INDENT/DEDENT stack algorithm (lines 450 to 550)
cpython 3.14 @ ab2d84fe1023/Lib/tokenize.py#L450-550
indents = [0] # stack of indent levels (column widths)
...
# At the start of each logical line:
column = 0
while pos < max:
if line[pos] == ' ':
column += 1
elif line[pos] == '\t':
column = (column // tabsize + 1) * tabsize
elif line[pos] == '\x0c': # form feed
column = 0
else:
break
pos += 1
if column > indents[-1]:
indents.append(column)
yield TokenInfo(INDENT, line[:pos], (lnum, 0), (lnum, pos), line)
elif column < indents[-1]:
while indents[-1] != column:
if column > indents[-1]:
raise IndentationError(
"unindent does not match any outer indentation level",
("<tokenize>", lnum, pos, line),
)
indents.pop()
yield TokenInfo(DEDENT, '', (lnum, pos), (lnum, pos), line)
The indents list acts as a stack of column widths for each active
indentation level. At the start of each non-blank, non-continuation line
the tokenizer counts leading spaces and tabs (expanding tabs to the next
multiple of 8 by default). If the resulting column exceeds the stack top,
one INDENT token is emitted and the new level is pushed. If the column
is smaller, DEDENT tokens are emitted for each level popped until the
stack top matches. A column that is smaller than the current top but not
present anywhere in the stack raises IndentationError.
_tokenize string detection (lines 250 to 450)
cpython 3.14 @ ab2d84fe1023/Lib/tokenize.py#L250-450
PseudoExtras = r'(\\\r?\n|\Z|\#[^\r\n]*)'
PseudoToken = Whitespace + r'|' + '|'.join([
PseudoExtras, Number, Funny, ContStr, Name])

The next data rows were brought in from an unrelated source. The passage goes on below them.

-- ==== Sys2Proof/Syntax.lean ====
section
/-! DEFINITION. The commands of the block: one constructor of `Instr` for each row of spec/opcode_table.json, in the table's
order, with the operands each row needs. A row the manual gives no operand fields (its table holds none) has the operands
its rule reads: a host command carries its ring slot and the payload fields of Table 11.2 as the raw bytes of the slot; an
event carries what comes from outside the part at that moment (line levels, straps, beat data) and, where the manual says
that two things "come together" and "either may be first", which of them is first. -/

namespace Sys2Proof

/-- One of the 16 zone indices (R2). -/
abbrev ZoneIx := Fin 16

/-- One of the 64 slots of the command ring (R178). -/
abbrev RingSlot := Fin 64

/-- One of the parts of a millisecond tick whose order the manual leaves open (R92, R98): the clock unit's own
work of R66, and the sampling of one console line together with what its edge does. -/
inductive TickPart where
  | clockWork
  | line (n : Fin 8)
  deriving DecidableEq, Repr

/-- What a millisecond tick brings from outside: the raw level of each console line (bit n is line Ln, 1 is high),
and the order in which the tick's parts are decided. -/
structure TickInput where
  lines : Byte
  order : List TickPart
  deriving DecidableEq, Repr

/-- The strap levels (R175): MSIZE1-0 as a number, BORD and FRATE. -/
structure Straps where
  msize : BitVec 2
  bord : Bool
  frate : Bool
  deriving DecidableEq, Repr

/-- The four burst lengths of a host transaction (R165). -/
inductive BurstLength where
  | one
  | two
  | four
  | eight
  deriving DecidableEq, Repr

/-- The two blocks that put writes into the part write queue (R171). -/
inductive WriterBlock where
  | commandUnit
  | exposureCounter
  deriving DecidableEq, Repr

/-- What time brings to a choice of the arbiter: how many fetched 16-pixel blocks the panel link has sent since the last
choice, oldest first (R174), and whether the 200 microseconds of the start-up's first step are over (R176). -/
structure ChoiceInput where
  sent : Nat
  waitOver : Bool
  deriving DecidableEq, Repr

/-- The STAGE_ZONE payload after the index (Table 11.2). The guard colour's fourth byte is ignored. -/
structure ZonePayload where
  enable : Byte
  source : Byte
  x : Byte
  y : Byte
  w : Byte
  h : Byte
  level : Byte
  leadIn : Byte
  guard : Colour
  param : Word
  deriving DecidableEq, Repr

/-- The ROLL payload (Table 11.2). -/
structure RollPayload where
  fIn : Word
  fOut : Word
  outPresent : Byte
  direction : Byte
  endMode : Byte
  blend : Byte
  cutOnClock : Byte
  speed : Half
  rs : Half
  deriving DecidableEq, Repr

/-- The DEFINE_SPOT payload (Table 11.2). -/
structure SpotPayload where
  id : Byte
  artW : Byte
  artH : Byte
  minVisible : Byte
  spotClass : Byte
  artBase : Word
  contract : Word
  dwell : Half
  deriving DecidableEq, Repr

/-- The POST_MESSAGE payload (Table 11.2); `text` holds the payload bytes from offset 24 on. -/
structure MessagePayload where
  tag : Half
  priority : Byte
  repeats : Byte
  lifetime : Half
  stoppageOnly : Byte
  length : Byte
  text : List Byte
  deriving DecidableEq, Repr

/-- The commands and events of the NJ-624, one constructor per row of the opcode table. -/
inductive Instr where
  /-- POWER_ON -/
  | powerOn
  /-- RESET_LINE_LOW -/
  | resetLineLow
  /-- RESET_RELEASE, with the levels on the straps -/
  | resetRelease (straps : Straps)
  /-- START_UP_COMPLETE -/
  | startUpComplete
  /-- MILLISECOND_TICK -/
  | millisecondTick (tick : TickInput)
  /-- PERIOD_END: the millisecond tick in which the period ends -/
  | periodEnd (tick : TickInput)
  /-- MARK_FIRES: the millisecond tick in which a mark fires -/
  | markFires (tick : TickInput)
  /-- SHOT_CLOCK_END: the millisecond tick in which the shot clock runs out -/
  | shotClockEnd (tick : TickInput)
  /-- HORN_TIMER_RUNS_OUT: the millisecond tick in which the horn timer reaches 0 -/
  | hornTimerRunsOut (tick : TickInput)
  /-- LINE_EDGE: the millisecond tick in which an edge of the line is accepted -/
  | lineEdge (line : Fin 8) (tick : TickInput)
  /-- FRAME_END; the operand says whether the intake's retry comes before the roller's step -/
  | frameEnd (retryFirst : Bool)
  /-- FRAME_START -/
  | frameStart
  /-- LEAD_IN_END: the FRAME_START at which the zone's lead-in counter reaches 0 -/
  | leadInEnd (zone : ZoneIx)
  /-- UNDERRUN of the wall cell in column cx and row cy -/
  | underrun (cx cy : Nat)
  /-- INTAKE_RETRY -/
  | intakeRetry
  /-- DWELL_DONE: the FRAME_END at which the zone's showing ends with DWELL_DONE -/
  | dwellDone (zone : ZoneIx) (retryFirst : Bool)
  /-- COVER_LIMIT: the FRAME_END at which the zone's showing ends with COVER_LIMIT -/
  | coverLimit (zone : ZoneIx) (retryFirst : Bool)
  /-- MESSAGE_EXPIRY: the FRAME_END at which an entry is found expired -/
  | messageExpiry (retryFirst : Bool)
  /-- PASS_END: the FRAME_END at which a pass of the showing message ends -/
  | passEnd (retryFirst : Bool)
  /-- HOST_WRITE_ARRIVAL -/
  | hostWriteArrival (addr : Word) (length : BurstLength)
  /-- WRITE_BEAT: the next beat of the WRITE in progress; mask bit j set means byte j is written -/
  | writeBeat (data : Beat) (mask : Byte)
  /-- HOST_WRITE_END; the line levels are those a SET_LINE taken at this end reads, and the second operand says
  whether an intake retry held over to this end comes before the end-of-burst events -/
  | hostWriteEnd (lines : Byte) (retryFirst : Bool)
  /-- HOST_READ -/
  | hostRead (addr : Word) (length : BurstLength)
  /-- COMPLETION -/
  | completion
  /-- WATCHED_WRITE of a value to the log read word -/
  | watchedWrite (value : Word)
  /-- REFRESH_DUE -/
  | refreshDue
  /-- ACCESS_END; `joinFirst` names the block whose waiting write joins first if both wait -/
  | accessEnd (choice : ChoiceInput) (joinFirst : WriterBlock)
  /-- QUEUE_JOIN -/
  | queueJoin (joinFirst : WriterBlock)
  /-- UNKNOWN_KIND: a closed slot with the kind, tag and closing word given -/
  | unknownKind (slot : RingSlot) (kind tag : Half) (closing : Word)
  /-- NOP -/
  | nop (slot : RingSlot)
  /-- ACK_FLAGS -/
  | ackFlags (slot : RingSlot) (mask : Word)
  /-- SET_ATTN_MASK -/
  | setAttnMask (slot : RingSlot) (mask : Word)
  /-- ACK_CAUSES -/
  | ackCauses (slot : RingSlot)
  /-- RESTART -/
  | restart (slot : RingSlot)
  /-- SET_SCREEN -/
  | setScreen (slot : RingSlot) (w h : Byte)
  /-- STAGE_ZONE -/
  | stageZone (slot : RingSlot) (index : Byte) (zone : ZonePayload)
  /-- APPLY_PLAN -/
  | applyPlan (slot : RingSlot)
  /-- CANCEL_STAGE -/
  | cancelStage (slot : RingSlot)
  /-- SET_OUTPUT_MODE -/
  | setOutputMode (slot : RingSlot) (mode : Byte)
  /-- SET_HOUSE_SLATE -/
  | setHouseSlate (slot : RingSlot) (present : Byte) (base : Word)
  /-- SET_FONT -/
  | setFont (slot : RingSlot) (present : Byte) (base : Word)
  /-- SET_RING -/
  | setRing (slot : RingSlot) (ringBase aliasBase : Word) (w h count : Byte)
  /-- HOLD_FRAMES -/
  | holdFrames (slot : RingSlot) (first last : Word)
  /-- RELEASE_FRAMES -/
  | releaseFrames (slot : RingSlot) (first last : Word)
  /-- DISCARD_FRAMES -/
  | discardFrames (slot : RingSlot) (first last : Word)
  /-- ROLL -/
  | roll (slot : RingSlot) (payload : RollPayload)
  /-- SET_SPEED -/
  | setSpeed (slot : RingSlot) (speed : Half) (direction : Byte)
  /-- STOP_REPLAY -/
  | stopReplay (slot : RingSlot)
  /-- SET_GAME_CLOCK -/
  | setGameClock (slot : RingSlot) (value limit : Word) (direction tenths : Byte)
  /-- START_CLOCK -/
  | startClock (slot : RingSlot)
  /-- STOP_CLOCK -/
  | stopClock (slot : RingSlot)
  /-- ADJUST_CLOCK; the delta is signed -/
  | adjustClock (slot : RingSlot) (delta : Word)
  /-- SET_MARK -/
  | setMark (slot : RingSlot) (mark present actions : Byte) (value : Word)
  /-- SET_SHOT_CLOCK -/
  | setShotClock (slot : RingSlot) (preset : Word) (follow startOnGame shotHorn : Byte)
  /-- SHOT_RESET -/
  | shotReset (slot : RingSlot)
  /-- SHOT_START -/
  | shotStart (slot : RingSlot)
  /-- SHOT_STOP -/
  | shotStop (slot : RingSlot)
  /-- SHOT_BLANK -/
  | shotBlank (slot : RingSlot)
  /-- SET_HORN -/
  | setHorn (slot : RingSlot) (periodTime shotTime : Half) (endHorn : Byte)
  /-- SOUND_HORN -/
  | soundHorn (slot : RingSlot) (duration : Half)
  /-- SET_LINE, with the raw line levels at the moment the command is taken -/
  | setLine (slot : RingSlot) (line function activeLevel filter : Byte) (lines : Byte)
  /-- SET_CAPTURE -/
  | setCapture (slot : RingSlot) (channel source line edge : Byte)
  /-- SET_SCORE; the value is signed -/
  | setScore (slot : RingSlot) (field : Byte) (value : Word)
  /-- ADD_SCORE; the delta is signed -/
  | addScore (slot : RingSlot) (field : Byte) (delta : Word)
  /-- SET_FLASH -/
  | setFlash (slot : RingSlot) (frames : Half)
  /-- DEFINE_SPOT -/
  | defineSpot (slot : RingSlot) (payload : SpotPayload)
  /-- WITHDRAW_SPOT -/
  | withdrawSpot (slot : RingSlot) (id : Byte)
  /-- SET_ROTATION; `ids` holds the payload bytes from offset 18 on -/
  | setRotation (slot : RingSlot) (zone count : Byte) (ids : List Byte)
  /-- SET_STING -/
  | setSting (slot : RingSlot) (zone id : Byte)
  /-- SET_CONTRACT -/
  | setContract (slot : RingSlot) (id : Byte) (seconds : Word)
  /-- RESET_TOTALS -/
  | resetTotals (slot : RingSlot) (id : Byte)
  /-- POST_MESSAGE -/
  | postMessage (slot : RingSlot) (payload : MessagePayload)
  /-- CANCEL_MESSAGE -/
  | cancelMessage (slot : RingSlot) (tag : Half)
  /-- CLEAR_MESSAGES -/
  | clearMessages (slot : RingSlot)
  /-- SET_TICKER -/
  | setTicker (slot : RingSlot) (speed : Byte) (gap : Half)
  deriving DecidableEq, Repr

end Sys2Proof
end

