/-- The SDRAM access in progress (R172): a refresh, a scan-out access for a fetch point (R174), a queue entry, the current host
transaction's memory request, or what the start-up step in hand asks of the SDRAM (R176). -/
inductive Access where
  | refresh
  | scan (point addr : Nat)
  | queueEntry (write : PartWrite)
  | playout
  | startUp
  deriving DecidableEq, Repr

/-- The memory controller (R171-R174, R176). -/
structure MemoryController where
  /-- the part write queue, front first (R171) -/
  queue : List PartWrite
  /-- writes the command unit keeps while the queue is full (R171) -/
  waitCommand : List WaitingResult
  /-- writes the exposure counter keeps while the queue is full (R141, R171) -/
  waitExposure : List PartWrite
  /-- refreshes due and not yet granted (R173) -/
  refreshDue : Nat
  /-- whether the more recent of the last playout grant and the last queue grant was a playout grant (R172, row 3) -/
  lastPlayout : Bool
  /-- the access in progress, if any (R172) -/
  access : Option Access
  /-- the step of the start-up in hand (R176) -/
  startUp : StartUpStep
  /-- whether step 3 of a start-up has been reached since power-on: the refresh deadline runs from there (R176) -/
  deadlineBegun : Bool
  deriving DecidableEq, Repr

/-- A host transaction's address and length as presented (R165), the address already reduced (R164). -/
structure HostRequest where
  isWrite : Bool
  addr : Nat
  length : BurstLength
  deriving DecidableEq, Repr

/-- A write beat on its way to memory: its memory address, its bytes and mask, and whether it was remapped (R167, R169). -/
structure ForwardBeat where
  addr : Nat
  data : Beat
  mask : Byte
  remapped : Bool
  deriving DecidableEq, Repr

/-- Where the memory request of a host transaction stands (R166). -/
inductive RequestState where
  /-- no request has been made -/
  | none
  /-- the request waits for the arbiter -/
  | waiting
  /-- the request is granted and the SDRAM is serving it -/
  | granted
  /-- the SDRAM has taken the last byte -/
  | served
  deriving DecidableEq, Repr

/-- The host transaction in progress (R166): its request, the beats received so far, the beats that go to memory, what
its beats have completed for the end of the burst, and the memory address of a READ's block. -/
structure HostTransaction where
  request : HostRequest
  beats : Nat
  forward : List ForwardBeat
  closing : Option RingSlot
  completion : Bool
  watched : Option Word
  readBase : Nat
  state : RequestState
  deriving DecidableEq, Repr

/-- The playout port (R166): the transaction in progress, a transaction the host presents while WAIT* holds it off, and the
data beats of the last READ as they were returned. -/
structure PlayoutPort where
  transaction : Option HostTransaction
  presented : Option HostRequest
  readData : List Beat
  deriving DecidableEq, Repr

/-! ### Command unit (Chapter 11) -/

/-- The set of reset causes (R183). -/
structure ResetCauses where
  powerOn : Bool
  resetLine : Bool
  restart : Bool
  deriving DecidableEq, Repr

/-- The command unit (R178, R181, R182, R183, R185). -/
structure CommandUnit where
  /-- the ring shadow by ring offset; an unlisted byte is zero (R178) -/
  shadow : Memory
  taken : Word
  refused : Word
  /-- bit n is flag n of Table 11.5 (R182) -/
  flags : BitVec 24
  attnMask : BitVec 24
  causes : ResetCauses
  /-- a status write-back is in flight (R185) -/
  statusInFlight : Bool
  deriving DecidableEq, Repr

/-! ### The whole machine -/

/-- The state of the NJ-624. `pending` and `powerOns` are the model's own fields: the queue of commands that wait, and the
number of power-ons so far, which the free value of unwritten memory is applied to. -/
structure State where
  pending : List Instr
  powerOns : Nat
  phase : Phase
  /-- the strap levels as last sampled (R175) -/
  straps : Straps
  timing : FrameTiming
  composer : Composer
  panel : PanelScan
  intake : Intake
  roller : Roller
  clock : ClockUnit
  console : Console
  score : ScoreUnit
  rotation : RotationUnit
  exposure : ExposureCounter
  ticker : TickerUnit
  command : CommandUnit
  memctl : MemoryController
  port : PlayoutPort
  /-- the frame store (R164): bytes written since power-on; an unlisted byte is unknown (R177) -/
  mem : Memory
  deriving DecidableEq, Repr

/-- Reasons a step can stop with a fault. There is none: the manual names no condition at which the part stops, so no
meaning faults. Safe: nothing can be concluded from a fault. -/
inductive Fault where
  deriving DecidableEq, Repr

/-- Reasons a step can refuse a command. -/
inductive Refusal where
  /-- Raised by `exec` alone, for a command the model does not give a meaning (none is left so). Safe: the machine stops. -/
  | notModelled (mnemonic : String)
  deriving DecidableEq, Repr

/-! ### Reset values -/

/-- A descriptor with every field zero and the zone disabled (R24). Source code 0 is FILL, whose parameter is a colour. -/
def ZoneDesc.zero : ZoneDesc :=
  { enable := false, source := .fill, x := 0, y := 0, w := 0, h := 0, level := 0, leadIn := 0, guard := ⟨0, 0, 0⟩,
    param := .colour ⟨0, 0, 0⟩ }

/-- A plan with every zone disabled (R24). -/
def Plan.empty : Plan := Vector.replicate 16 ZoneDesc.zero

/-- The record of a disabled, dormant zone (R16). -/
def ZoneRecord.zero : ZoneRecord :=
  { desc := ZoneDesc.zero, active := false, inLeadIn := false, changed := false, resized := false, visible := 0,
    draw := none }

/-- The frame record until the first FRAME_START (R16). -/
def FrameRecord.reset : FrameRecord :=
  { frame := 0, mode := .black, w := 64, h := 18, slate := none, font := none,
    zones := Vector.replicate 16 ZoneRecord.zero }

/-- The composer after power-on and RESET* (R24). -/
def Composer.reset : Composer :=
  { screenW := 64, screenH := 18, live := Plan.empty, staged := Plan.empty, applyRequest := false,
    requestedMode := .black, slate := none, font := none, leadIn := Vector.replicate 16 0, pins := [],
    record := FrameRecord.reset }

/-- No block fetched and no cell late. -/
def PanelScan.reset : PanelScan := { lineBuffer := [], fetchAt := 0, late := [] }

/-- The frame number is 0 and the first frame event is a FRAME_START (R11). -/
def FrameTiming.reset : FrameTiming := { frameNumber := 0, blanking := true }

/-- No ring is declared (R44). -/
def Intake.reset : Intake :=
  { ring := none, slots := [], intakeSlot := none, completions := 0, trailer := Vector.replicate 32 0, retryDue := false }

/-- Table 3.1, "After reset". -/
def Roller.reset : Roller :=
  { state := .idle, fIn := 0, outPoint := none, speed := 0, direction := .forward, rs := 1, endMode := .release,
    blend := false, cutOnClock := false, pInt := 0, pFrac := 0, rem := 0, showPlan := none, lastEnd := .none, gapCount := 0,
    starvedCount := 0 }

/-- Table 4.1, "After reset". -/
def GameClock.reset : GameClock :=
  { value := 0, direction := .down, limit := 5999000, tenths := true, state := .ended }

/-- R74: off with no actions. -/
def Mark.reset : Mark := { value := none, flag := false, horn := false, stop := false }

/-- Table 4.4, "After reset". -/
def ShotClock.reset : ShotClock :=
  { value := 24000, preset := 24000, state := .blank, follow := true, startOnGame := false, shotHorn := true }

/-- R82. -/
def Horn.reset : Horn := { periodTime := 2000, shotTime := 1000, endHorn := true, timer := 0 }

/-- The clock unit after power-on and RESET* (R65, R67, R74, R76, R82). -/
def ClockUnit.reset : ClockUnit :=
  { venue := 0, game := GameClock.reset, mark0 := Mark.reset, mark1 := Mark.reset, shot := ShotClock.reset,
    horn := Horn.reset }

/-- Table 5.1, "After reset". -/
def ConsoleLine.reset : ConsoleLine :=
  { function := .none, activeHigh := true, filter := 8, accepted := false, diff := 0 }

/-- R95: source OFF, both records empty, sequence count 0. -/
def CaptureChannel.reset : CaptureChannel := { source := .off, latest := none, previous := none, sequence := 0 }

/-- The console interface after power-on and RESET* (R88, R95). -/
def Console.reset : Console :=
  { lines := Vector.replicate 8 ConsoleLine.reset, seeded := false, channels := Vector.replicate 4 CaptureChannel.reset }

/-- R100: all fields 0 (NONE, off), flash length 48, counters 0. -/
def ScoreUnit.reset : ScoreUnit :=
  { fields := Vector.replicate 10 0, flashLength := 48, homeFlash := 0, guestFlash := 0 }
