-- ==== Sys2Proof/Machine/Ops.lean ====
section
/-! DEFINITION. The shared operations over memory, the ring shadow and the part write queue, the byte order of the layouts,
and the delivery of a command's result. The block has no exception entry: raising a flag or driving a line is its answer. -/

namespace Sys2Proof.Machine

/-! ### Bytes -/

/-- The `n` bytes of `v`, least significant first (00_scope, "Byte order"). -/
def leBytes : Nat → Nat → List Byte
  | 0, _ => []
  | n + 1, v => BitVec.ofNat 8 v :: leBytes n (v / 256)

/-- The value of little-endian bytes. -/
def ofLeBytes : List Byte → Nat
  | [] => 0
  | b :: rest => b.toNat + 256 * ofLeBytes rest

/-- Byte `j` of a beat, j from 0 at the beat's lowest address (R165). -/
def beatByte (d : Beat) (j : Nat) : Byte := d.extractLsb' (8 * j) 8

/-- Bytes `j` to `j + 3` of a beat as a little-endian word. -/
def beatWord (d : Beat) (j : Nat) : Word := d.extractLsb' (8 * j) 32

/-- Whether the byte at position `j` of a beat is written: a mask bit of 1 means it is (R165). -/
def maskWrites (mask : Byte) (j : Nat) : Bool := mask.getLsbD j

/-- Whether bytes `j` to `j + 3` of a beat are all written. -/
def maskWritesWord (mask : Byte) (j : Nat) : Bool :=
  maskWrites mask j && maskWrites mask (j + 1) && maskWrites mask (j + 2) && maskWrites mask (j + 3)

/-! ### Sparse memory -/

/-- The byte listed for an address, if any. -/
def Memory.find : Memory → Nat → Option Byte
  | [], _ => none
  | (a, b) :: rest, x => if x = a then some b else Memory.find rest x

/-- List a byte for an address, in place. -/
def Memory.put : Memory → Nat → Byte → Memory
  | [], x, v => [(x, v)]
  | (a, b) :: rest, x, v =>
    if x < a then (x, v) :: (a, b) :: rest
    else if x = a then (x, v) :: rest
    else (a, b) :: Memory.put rest x v

/-- Remove an address's entry. -/
def Memory.erase : Memory → Nat → Memory
  | [], _ => []
  | (a, b) :: rest, x => if x = a then rest else (a, b) :: Memory.erase rest x

/-- Write a byte into a store whose unlisted bytes read as `unlisted` (none: unknown). A byte equal to that is not listed. -/
def Memory.write (unlisted : Option Byte) (m : Memory) (x : Nat) (v : Byte) : Memory :=
  if unlisted = some v then m.erase x else m.put x v

/-- Every entry lies at an address above `low`, addresses rise strictly, and no entry is what an unlisted address reads as. -/
def Memory.wfFrom (unlisted : Option Byte) : Memory → Nat → Bool
  | [], _ => true
  | (a, b) :: rest, low => decide (low ≤ a) && (unlisted != some b) && Memory.wfFrom unlisted rest (a + 1)

/-- The canonical form of a store. -/
def Memory.wf (unlisted : Option Byte) (m : Memory) : Bool := m.wfFrom unlisted 0

/-! ### The frame store -/

/-- The frame-store size for the sampled MSIZE straps (R164, Table 10.1). -/
def State.memSize (s : State) : Nat :=
  match s.straps.msize.toNat with
  | 0 => 0x08000000
  | 1 => 0x10000000
  | _ => 0x20000000

/-- The first address of the control area (R164). -/
def State.controlBase (s : State) : Nat := s.memSize - Config.controlBytes

/-- The byte the frame store holds at an address: what was written last, or an unknown byte (R177). -/
def State.memByte (s : State) (a : Nat) : Byte := (s.mem.find a).getD (Config.powerOnByte s.powerOns a)

/-- A byte written into the frame store. -/
def State.putByte (a : Nat) (v : Byte) (s : State) : State := { s with mem := s.mem.write none a v }

/-- Bytes written into the frame store from an address on. -/
def State.putBytes : Nat → List Byte → State → State
  | _, [], s => s
  | a, b :: rest, s => State.putBytes (a + 1) rest (s.putByte a b)

/-- `n` bytes read from the frame store. -/
def State.memBytes (s : State) (a : Nat) : Nat → List Byte
  | 0 => []
  | n + 1 => s.memByte a :: s.memBytes (a + 1) n

/-- A number of whole cells beginning at `base` lies wholly below the control area (R3). -/
def State.belowControl (s : State) (base bytes : Nat) : Bool := decide (base + bytes ≤ s.controlBase)

/-- The bytes of an image of w x h cells (00_scope, "Cells"). -/
def imageBytes (w h : Nat) : Nat := w * h * Config.cellBytes

/-! ### The ring shadow -/

/-- A byte of the ring shadow, zero where the host has not written (R178). -/
def State.shadowByte (s : State) (offset : Nat) : Byte := (s.command.shadow.find offset).getD 0

/-- A host byte copied into the ring shadow (R178). -/
def State.putShadow (offset : Nat) (v : Byte) (s : State) : State :=
  { s with command := { s.command with shadow := s.command.shadow.write (some 0) offset v } }

/-! ### The part write queue (R171) -/

/-- Whether a write could join the queue now. -/
def MemoryController.hasRoom (m : MemoryController) : Bool := decide (m.queue.length < Config.queueCapacity)

/-- The command unit offers a write; with `behind` above 0, or while earlier ones of its own wait, it waits. -/
def MemoryController.offerCommand (w : PartWrite) (behind : Nat) (m : MemoryController) : MemoryController :=
  if m.waitCommand.isEmpty && behind == 0 && m.hasRoom then { m with queue := m.queue ++ [w] }
  else { m with waitCommand := m.waitCommand ++ [{ write := w, behind := behind }] }

/-- The exposure counter offers a write; while earlier ones of its own wait, it waits. -/
def MemoryController.offerExposure (w : PartWrite) (m : MemoryController) : MemoryController :=
  if m.waitExposure.isEmpty && m.hasRoom then { m with queue := m.queue ++ [w] }
  else { m with waitExposure := m.waitExposure ++ [w] }

/-- One of the writes ahead of a waiting result has joined. -/
def WaitingResult.oneJoined (r : WaitingResult) : WaitingResult := { r with behind := r.behind - 1 }

/-- The exposure counter's first waiting write joins the queue. -/
def MemoryController.joinExposure (m : MemoryController) : MemoryController :=
  match m.waitExposure with
  | [] => m
  | w :: rest =>
    { m with queue := m.queue ++ [w], waitExposure := rest, waitCommand := m.waitCommand.map WaitingResult.oneJoined }

/-- Whether the command unit's first waiting write may join. -/
def MemoryController.commandReady (m : MemoryController) : Bool :=
  match m.waitCommand with
  | [] => false
  | r :: _ => r.behind == 0

/-- The command unit's first waiting write joins the queue. -/
def MemoryController.joinCommand (m : MemoryController) : MemoryController :=
  match m.waitCommand with
  | [] => m
  | r :: rest => { m with queue := m.queue ++ [r.write], waitCommand := rest }

/-- When the queue has room, one waiting write joins it; if both blocks wait, the named one's (R171: "either may join
first"). -/
def MemoryController.join (first : WriterBlock) (m : MemoryController) : MemoryController :=
  if m.hasRoom then
    match first with
    | .commandUnit => if m.commandReady then m.joinCommand else m.joinExposure
    | .exposureCounter => if m.waitExposure.isEmpty then (if m.commandReady then m.joinCommand else m) else m.joinExposure
  else m

/-! ### A command's result (R181) -/

/-- The write of a slot's result fields: code and detail in slot bytes 4-7. -/
def resultWrite (slot : RingSlot) (r : Result) : PartWrite :=
  { offset := 256 * slot.val + 4, data := leBytes 2 r.code.code ++ leBytes 2 r.detail }

/-- The counts and CMD_REFUSED (R181). -/
def CommandUnit.count (c : ResultCode) (u : CommandUnit) : CommandUnit :=
  if c.counted then { u with taken := u.taken + 1 }
  else { u with refused := u.refused + 1, flags := u.flags ||| Flag.cmdRefused.bit }

/-- The command unit counts a decided command and puts its result into the part write queue (R181, R184). -/
def finishCommand (slot : RingSlot) (r : Result) (s : State) : State :=
  { s with
    command := s.command.count r.code
    memctl := s.memctl.offerCommand (resultWrite slot r) (if r.afterRecords then s.memctl.waitExposure.length else 0) }

/-- The rule by which the owning block takes or refuses a command (R179 step 3). -/
abbrev CommandRule := State → State × Result

/-- A command is taken by its owner's rule and its result delivered. -/
def takeCommand (slot : RingSlot) (rule : CommandRule) (s : State) : State :=
  finishCommand slot (rule s).2 (rule s).1

/-- The result of the first failing check of a table of checks, in order (R3, R27, R48, R69, R111, R151 and others). -/
def firstFailing : List (Bool × ResultCode) → Option ResultCode
  | [] => none
  | (fails, code) :: rest => if fails then some code else firstFailing rest

/-- A command whose rule makes checks in order: the first that fails refuses it and changes nothing. -/
def checked (checks : List (Bool × ResultCode)) (s : State) (taken : State × Result) : State × Result :=
  match firstFailing checks with
  | some code => (s, Result.plain code)
  | none => taken

/-- A refusal, which changes nothing. -/
def refuse (code : ResultCode) (s : State) : State × Result := (s, Result.plain code)

/-- A host command can be taken only after start-up is complete (R176: "The command unit takes no command, since no host write
can arrive"); otherwise it does not come about and nothing changes. -/
def hostCommand (slot : RingSlot) (rule : CommandRule) (s : State) : Host.Outcome State Fault Refusal :=
  if s.phase = .running then .next (takeCommand slot rule s) else .next s

/-! ### Small helpers -/

/-- The byte at a position of a payload list; bytes not given read as zero. -/
def payloadByte (l : List Byte) (i : Nat) : Byte := l.getD i 0

/-- The first `n` bytes of a payload list, zero where none is given. -/
def payloadTake : List Byte → Nat → List Byte
  | _, 0 => []
  | [], n + 1 => 0 :: payloadTake [] n
  | b :: rest, n + 1 => b :: payloadTake rest n

/-- A count that stays at its largest value (R45, R110, R131, R148). -/
def saturating (limit n : Nat) : Nat := min limit (n + 1)

/-- All zone indices in ascending order. -/
def allZones : List ZoneIx := [0, 1, 2, 3, 4, 5, 6, 7, 8, 9, 10, 11, 12, 13, 14, 15]

/-- The zone index a byte names, if it is one. -/
def zoneIx (b : Byte) : Option ZoneIx := if h : b.toNat < 16 then some ⟨b.toNat, h⟩ else none

end Sys2Proof.Machine
end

# ContStr matches the opening of a string literal including its prefix:
# r'(?i)(?:r|u|rb|br|b|f|fr|rf)?'
# followed by either a triple-quoted opener or a single-quoted opener
# If the closing quote is not found on the same line, _tokenize enters
# multi-line string continuation mode:
endprog = _compile(endpats.get(initial) or endpats.get(token[:2]))
...
if endmatch:
pos = end = endmatch.end(0)
yield TokenInfo(STRING, token, spos, (lnum, end), line)
else:
strstart = (lnum, start)
contstr = line[start:]
contline = line
break # continue reading lines until closing quote found
_tokenize applies PseudoToken to each line in a loop. When the match
group corresponds to a string prefix (r, u, b, f, rb, br,
fr, rf, case-insensitive) the tokenizer looks up the correct end
pattern in endpats. For triple-quoted strings (""" or ''') the end
pattern crosses line boundaries, so _tokenize accumulates subsequent
lines in contstr until the closing triple quote is matched, then emits
the full multi-line STRING token.
gopy mirror
Lib/tokenize.py is not yet bundled in stdlib/MANIFEST.txt. The Go
side will need to expose a readline-compatible interface so that
compile.Tokenize can be driven by both bytes- and str-producing
callables. The detect_encoding logic needs to run before the lexer
proper, matching the two-step approach in CPython.